TASK STATEMENT - In the records below, how many lines hold the word "refine"? Give only the number.

INPUT MATERIAL -
/-- Settles O51: each event is that of its check, the checks before it holding. -/
theorem aeadCommandsCheckTheirOperandsInOrder : Obligations.AeadCommandsCheckTheirOperandsInOrder := by
  intro f hform s hf
  have hrow := aeadRow_of_mem hform
  refine ⟨fun i hi => ?_, fun hk hn => ?_⟩
  · obtain ⟨ds, hchecks⟩ := hrow.checks_begin hi s
    refine ⟨fun hk => ?_, fun hk hn => ?_⟩
    · exact exec_firstFailing [] (checkKeyLength s) hf hchecks (by simp) (by simpa using hk)
    · exact exec_firstFailing [checkKeyLength s] (checkNonceLength f.1 s) hf hchecks (by simpa using hk)
        (by simpa [hrow.nonceBytes] using hn)
  · intro n inRange clear tagClear reports
    have hpre : ∀ c ∈ [checkKeyLength s, checkNonceLength f.1 s], c.holds = true := by simp [hk, hn, hrow.nonceBytes]
    have hpreOpen : 16 ≤ n → ∀ c ∈ [checkKeyLength s, checkNonceLength f.1 s, checkCipherLength s], c.holds = true :=
      fun hlen => by simpa [hk, hn, hrow.nonceBytes] using hlen
    obtain ⟨sealShort, sealRange, sealLap⟩ :=
      exec_operandEvents hf (hrow.checks_seal s) hpre (aead_range_holds s) (aead_overlap_holds s (n + 16))
    obtain ⟨detShort, detRange, detLap⟩ :=
      exec_operandEvents hf (hrow.checks_sealDet s) hpre (sealDet_range_holds s) (sealDet_overlap_holds s)
    have hopen := fun hlen => exec_operandEvents hf (hrow.checks_open s) (hpreOpen hlen) (aead_range_holds s)
      (aead_overlap_holds s (n - 16))
    obtain ⟨openDetShort, openDetRange, openDetLap⟩ :=
      exec_operandEvents hf (hrow.checks_openDet s) hpre (openDet_range_holds s) (openDet_overlap_holds s)
    refine ⟨sealShort, sealRange, sealLap, detShort, detRange, fun hm hin htag => detLap hm ⟨hin, htag⟩, fun hlen => ?_,
      fun hlen => (hopen hlen).1, fun hlen => (hopen hlen).2.1, fun hlen => (hopen hlen).2.2, openDetShort, openDetRange,
      fun hm hin htag => openDetLap hm ⟨hin, htag⟩⟩
    exact exec_firstFailing [checkKeyLength s, checkNonceLength f.1 s] (checkCipherLength s) hf (hrow.checks_open s) hpre
      (mt (checkCipherLength_holds s).1 (by omega))

end Sys2Proof.Machine
end

section
/-! PROOFS. What an admitted AEAD command does (44_aead.md rules R150, R152, R158 to R161), and the agreements between the
commands (rule R163). -/

namespace Sys2Proof.Machine

section
variable {f : AeadForm} (hform : f ∈ aeadForms)
include hform

/-! ### Admitted commands -/

theorem exec_seal_admitted {s : State} (hf : s.fatal = false) (hc : ∀ c ∈ sealChecks f.1 s, c.holds = true) :
    exec f.2.2.1 s = .next (sealEffect f.1 s) := by
  rw [exec_admitted hf (by rwa [(aeadRow_of_mem hform).checks_seal]), (aeadRow_of_mem hform).effect_seal]

theorem exec_sealDet_admitted {s : State} (hf : s.fatal = false) (hc : ∀ c ∈ sealDetChecks f.1 s, c.holds = true) :
    exec f.2.2.2.1 s = .next (sealDetEffect f.1 s) := by
  rw [exec_admitted hf (by rwa [(aeadRow_of_mem hform).checks_sealDet]), (aeadRow_of_mem hform).effect_sealDet]

theorem exec_open_admitted {s : State} (hf : s.fatal = false) (hc : ∀ c ∈ openChecks f.1 s, c.holds = true) :
    exec f.2.2.2.2.1 s = .next (finishOpen (opened f.1 s) s) := by
  rw [exec_admitted hf (by rwa [(aeadRow_of_mem hform).checks_open]), (aeadRow_of_mem hform).effect_open]

theorem exec_openDet_admitted {s : State} (hf : s.fatal = false) (hc : ∀ c ∈ openDetChecks f.1 s, c.holds = true) :
    exec f.2.2.2.2.2 s = .next (finishOpen (openedDet f.1 s) s) := by
  rw [exec_admitted hf (by rwa [(aeadRow_of_mem hform).checks_openDet]), (aeadRow_of_mem hform).effect_openDet]

end

/-! ### The seal commands (rules R158, R159) -/

/-- AEAD_SEAL writes ciphertext and tag as one byte string. -/
theorem sealEffect_dmem_append (alg : Alg) (s : State) :
    (sealEffect alg s).dmem = s.dmem.writeBytes s.dst.toNat ((sealed alg s).1 ++ (sealed alg s).2) := by
  rw [sealEffect_dmem, Memory.writeBytes_append, sealed_ct_length]

/-- Settles O47: the sound operands pass the checks, and the effect writes what the units compute. -/
theorem aeadSealWritesCiphertextAndTag : Obligations.AeadSealWritesCiphertextAndTag := by
  intro f hform s hf _ hm hk hn hcap hsrc had hdst hsrcDst hadDst pt ad ct
  have hrow := aeadRow_of_mem hform
  have hchecks := (sealChecks_hold f.1 s).2
    ⟨hk, hrow.nonceBytes ▸ hn, hcap, ⟨hsrc, had, hdst⟩, hsrcDst, hadDst⟩
  refine ⟨sealEffect f.1 s, exec_seal_admitted hform hf hchecks, sealEffect_frame f.1 s, by simp [ct, pt],
    aeadTagOf_length .., writesExactly_writeBytes hm ?_⟩
  rw [sealEffect_dmem_append, sealed_eq hrow.notSalsa20]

WRITTEN ANSWER - 4